Please repeat, from the entries that follow, the lines from the one containing "def Obligations.EveryCommandAnswers : Prop" through the one containing "s.mirror := rfl" exactly, adding nothing.

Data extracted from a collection
—————

/-- R177: every core has 32 semaphores of 16 bits; an engine's signal adds 1, SEMS adds or subtracts AMT; an addition that
would pass 0xFFFF leaves 0xFFFF, sets the semaphore's bit in SEQ_SEMFLAGS.HI and increments SATHI; a subtraction that would
pass 0 leaves 0, sets its bit in LO and increments SATLO. -/
def Obligations.SemaphoreCounts : Prop :=
  State.reset.cores = [] ∧ (Core.reset.seq.sems : List (BitVec 16)) = List.replicate 32 0 ∧
  ∀ (c sem : Nat) (s : State) (amt : BitVec 16) (w : BitVec 64) (h : QCmd),
    let q := (s.core c).seq
    let n := (nth q.sems sem 0).toNat
    let d := fld w 57 53
    let k := (nth q.sems d 0).toNat
    (s.headOp c 0 (· = 0) = some h → sigEn h.word = true → Answers (.mxNop c) s fun t =>
      (t.core c).seq.signals = q.signals ++ [(sigSem h.word, 1, false)]) ∧
    (s.instrAt c (· = 7) = some w → q.specs = [] → q.midBody →
      (tst w 52 = false → k + fld w 15 0 ≤ 0xFFFF → Answers (.sems c) s fun t => SeqBecomes c s t { q with
        sems := q.sems.set d (BitVec.ofNat 16 (k + fld w 15 0)), pc := q.pc + 1 }) ∧
      (tst w 52 = true → fld w 15 0 ≤ k → Answers (.sems c) s fun t => SeqBecomes c s t { q with
        sems := q.sems.set d (BitVec.ofNat 16 (k - fld w 15 0)), pc := q.pc + 1 })) ∧
    (0xFFFF < n + amt.toNat →
      ((applySignal s c sem amt false).core c).seq = { q with
        sems := q.sems.set sem 0xFFFF, semHi := q.semHi ||| (1 <<< sem)
        sathi := BitVec.ofNat 16 (min 0xFFFF (q.sathi.toNat + 1)) }) ∧
    (n < amt.toNat →
      ((applySignal s c sem amt true).core c).seq = { q with
        sems := q.sems.set sem 0, semLo := q.semLo ||| (1 <<< sem)
        satlo := BitVec.ofNat 16 (min 0xFFFF (q.satlo.toNat + 1)) })

/-- R244, R221: a read of a line whose granule bit is 0 returns zero bytes without error: it opens no row, leaves the
vault's counters and latches as they were, and changes nothing of memory; a line of a lost vault or a lost tile reads as
poison whatever its bit. -/
def Obligations.InvalidGranulesReadZero : Prop :=
  ∀ (t v k : Nat) (s : State) (e : QEnt) (p : Place),
    let r := e.rq
    let q := placeOf t v r.line
    (s.mayServe t v k = some e → r.kind = .read → r.tile = t → r.vault = v → s.granuleValid t (s.granuleOf q) = false →
      ∃ u, exec (.vaultServe t v k) s = .next (answerFrom u (.vault t v)
          { id := r.id, own := r.own, da := r.ask, isRead := true, data := 0, bad := false }) ∧
        u.mem = s.mem ∧ u.dev = s.dev ∧ u = { s with vaults := u.vaults } ∧ (∀ j, j ≠ 64 * t + v → tget Vault.reset u.vaults j = tget Vault.reset s.vaults j) ∧
        u.vault t v = { s.vault t v with
          queue := (u.vault t v).queue, draining := (u.vault t v).draining }) ∧
    (s.granuleValid p.tile (s.granuleOf p) = false → s.vaultUsable p.tile p.vault = true → hubRead s p = ((0, false), s) ∧ s.lineValue p = (0, false)) ∧
    ((s.vault p.tile p.vault).lost = true ∨ (s.tile p.tile).lost = true → (hubRead s p).1.2 = true ∧ (hubRead s p).2 = s ∧ (s.lineValue p).2 = true)

/-- R378, R379, R319: a fault record carries its class, reason, flags and the device's state, step and generation as the
fault left them; sequence numbers go up by one, from 0xFFFF_FFFF to 1; the newest 4,096 are held; and posting one changes
nothing but the rings and the log. -/
def Obligations.FaultRecords : Prop :=
  ∀ (s : State) (cls reason : Nat) (ds : List Nat) (cause : BitVec 32) (more halted chg : Bool),
    let t := postFaultRec s cls reason ds cause more halted chg
    let q := s.dev.faultSeq
    cls < 256 → reason < 256 →
    t.dev = { s.dev with
      faultSeq := if q = 0xFFFFFFFF then 1 else q + 1, lastFault := q, faults := t.dev.faults } ∧
    (s.logOk → t.logOk) ∧ (s.dev.faults.length < 4096 → t.dev.faults.take s.dev.faults.length = s.dev.faults) ∧
    t = { s with dev := t.dev, ports := t.ports, hostMem := t.hostMem, out := t.out, xings := t.xings } ∧
    ∃ f, t.dev.faults.getLast? = some f ∧ f.cleared = false ∧ fld f.bits 7 0 = 0x10 ∧ fld f.bits 15 8 = 0 ∧
      fld f.bits 63 56 = cls ∧ fld f.bits 55 48 = reason ∧ fld f.bits 47 44 = s.dev.state.code ∧ tst f.bits 39 = more ∧
      tst f.bits 38 = halted ∧ tst f.bits 37 = chg ∧ fld f.bits 95 64 = s.dev.step.toNat ∧ fld f.bits 127 96 = s.dev.gen.toNat ∧
      fld f.bits 159 128 = q.toNat ∧ fld f.bits 191 160 = cause.toNat ∧
      (∀ i, i < 7 → fld f.bits (287 + 32 * i) (256 + 32 * i) = nth (ds.take 7) i 0 % 2 ^ 32) ∧
      fld f.bits 511 480 = (crc32c (bytesOf 60 f.bits.toNat)).toNat

/-- The block's queue: a step takes the command at its front and runs it on the state with the rest. -/
def Obligations.StepTakesTheFrontCommand : Prop :=
  ∀ (c : Instr) (rest : List Instr) (s : State), step { s with pending := c :: rest } = exec c { s with pending := rest }

/-- The model's choice (log entry 16): with no command waiting, time passes. A shutdown under way ends in OFF (R416); else without
clocks nothing changes (R398, R441); else the model's clock advances, statuses whose result blocks have been acknowledged are
posted (R316), and of the rest only timers and the partner's silence move while no START waits and no long command is in
progress. -/
def Obligations.EmptyQueueIsATick : Prop :=
  ∀ (s : State), s.pending = [] →
    (s.dev.state = .off → step s = .next s) ∧
    (s.power.shuttingDown = false → s.dev.state = .frozen ∨ s.dev.inReset = true → step s = .next s) ∧
    (s.power.shuttingDown = true → s.dev.state ≠ .off → ∃ t, step s = .next t ∧ t.dev.state = .off ∧ t.power.latchedOff = true) ∧
    (s.awake = true → s.power.shuttingDown = false →
      (∃ t, step s = .next t ∧ t.ticks = s.ticks + 1) ∧
      (s.dev.long = none → s.dev.starting = none → ∃ t, step s = .next t ∧
        t.dev = { s.dev with
          posts := s.dev.posts.filter fun p => decide (p.left ≠ 0)
          recno := s.dev.recno + BitVec.ofNat 32 (s.dev.posts.filter fun p => decide (p.left = 0)).length } ∧ SameMem s t) ∧
      (s.dev.long = none → s.dev.starting = none → (∀ p ∈ s.dev.posts, p.left ≠ 0) → ∃ t, step s = .next t ∧
        t = { s with ticks := t.ticks, cores := t.cores, mirror := t.mirror } ∧
        t.mirror = { s.mirror with silence := t.mirror.silence } ∧
        ∀ c, t.core c = { s.core c with dem := { (s.core c).dem with
          legTimer := (t.core c).dem.legTimer, stepTimer := (t.core c).dem.stepTimer } }))

/-- In every state every command and event answers a next state: none stops the block, and none touches the queue. -/
def Obligations.EveryCommandAnswers : Prop :=
  ∀ (c : Instr) (s : State), ∃ t, exec c s = .next t ∧ t.pending = s.pending
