/-! ### updTile -/

@[simp] theorem State.updTile_fuses (t : Nat) (f : Tile → Tile) : (s.updTile t f).fuses = s.fuses := rfl
@[simp] theorem State.updTile_dev (t : Nat) (f : Tile → Tile) : (s.updTile t f).dev = s.dev := rfl
@[simp] theorem State.updTile_power (t : Nat) (f : Tile → Tile) : (s.updTile t f).power = s.power := rfl
@[simp] theorem State.updTile_sec (t : Nat) (f : Tile → Tile) : (s.updTile t f).sec = s.sec := rfl
@[simp] theorem State.updTile_mirror (t : Nat) (f : Tile → Tile) : (s.updTile t f).mirror = s.mirror := rfl
@[simp] theorem State.updTile_cores (t : Nat) (f : Tile → Tile) : (s.updTile t f).cores = s.cores := rfl
@[simp] theorem State.updTile_vaults (t : Nat) (f : Tile → Tile) : (s.updTile t f).vaults = s.vaults := rfl
@[simp] theorem State.updTile_units (t : Nat) (f : Tile → Tile) : (s.updTile t f).units = s.units := rfl
@[simp] theorem State.updTile_xings (t : Nat) (f : Tile → Tile) : (s.updTile t f).xings = s.xings := rfl
@[simp] theorem State.updTile_ports (t : Nat) (f : Tile → Tile) : (s.updTile t f).ports = s.ports := rfl
@[simp] theorem State.updTile_links (t : Nat) (f : Tile → Tile) : (s.updTile t f).links = s.links := rfl
@[simp] theorem State.updTile_mem (t : Nat) (f : Tile → Tile) : (s.updTile t f).mem = s.mem := rfl
@[simp] theorem State.updTile_scratch (t : Nat) (f : Tile → Tile) : (s.updTile t f).scratch = s.scratch := rfl
@[simp] theorem State.updTile_hostMem (t : Nat) (f : Tile → Tile) : (s.updTile t f).hostMem = s.hostMem := rfl
@[simp] theorem State.updTile_out (t : Nat) (f : Tile → Tile) : (s.updTile t f).out = s.out := rfl
@[simp] theorem State.updTile_ticks (t : Nat) (f : Tile → Tile) : (s.updTile t f).ticks = s.ticks := rfl
@[simp] theorem State.updTile_epoch (t : Nat) (f : Tile → Tile) : (s.updTile t f).epoch = s.epoch := rfl
@[simp] theorem State.updTile_free (t : Nat) (f : Tile → Tile) : (s.updTile t f).free = s.free := rfl
@[simp] theorem State.updTile_nextRq (t : Nat) (f : Tile → Tile) : (s.updTile t f).nextRq = s.nextRq := rfl
@[simp] theorem State.updTile_pending (t : Nat) (f : Tile → Tile) : (s.updTile t f).pending = s.pending := rfl
@[simp] theorem State.updTile_core (t : Nat) (f : Tile → Tile) (d : Nat) : (s.updTile t f).core d = s.core d := rfl
@[simp] theorem State.updTile_vault (t : Nat) (f : Tile → Tile) (t' v' : Nat) : (s.updTile t f).vault t' v' = s.vault t' v' := rfl
@[simp] theorem State.updTile_port (t : Nat) (f : Tile → Tile) (d : Nat) : (s.updTile t f).port d = s.port d := rfl
@[simp] theorem State.updTile_link (t : Nat) (f : Tile → Tile) (d : Nat) : (s.updTile t f).link d = s.link d := rfl
@[simp] theorem State.updTile_xing (t : Nat) (f : Tile → Tile) (d : Nat) : (s.updTile t f).xing d = s.xing d := rfl
@[simp] theorem State.updTile_unit (t : Nat) (f : Tile → Tile) (d : Nat) : (s.updTile t f).unit d = s.unit d := rfl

—————

* **YOUR RESPONSE**:
def Obligations.EveryCommandAnswers : Prop :=
  ∀ (c : Instr) (s : State), ∃ t, exec c s = .next t ∧ t.pending = s.pending
/-! ### updTile -/

@[simp] theorem State.updTile_fuses (t : Nat) (f : Tile → Tile) : (s.updTile t f).fuses = s.fuses := rfl
@[simp] theorem State.updTile_dev (t : Nat) (f : Tile → Tile) : (s.updTile t f).dev = s.dev := rfl
@[simp] theorem State.updTile_power (t : Nat) (f : Tile → Tile) : (s.updTile t f).power = s.power := rfl
@[simp] theorem State.updTile_sec (t : Nat) (f : Tile → Tile) : (s.updTile t f).sec = s.sec := rfl
@[simp] theorem State.updTile_mirror (t : Nat) (f : Tile → Tile) : (s.updTile t f).mirror = s.mirror := rfl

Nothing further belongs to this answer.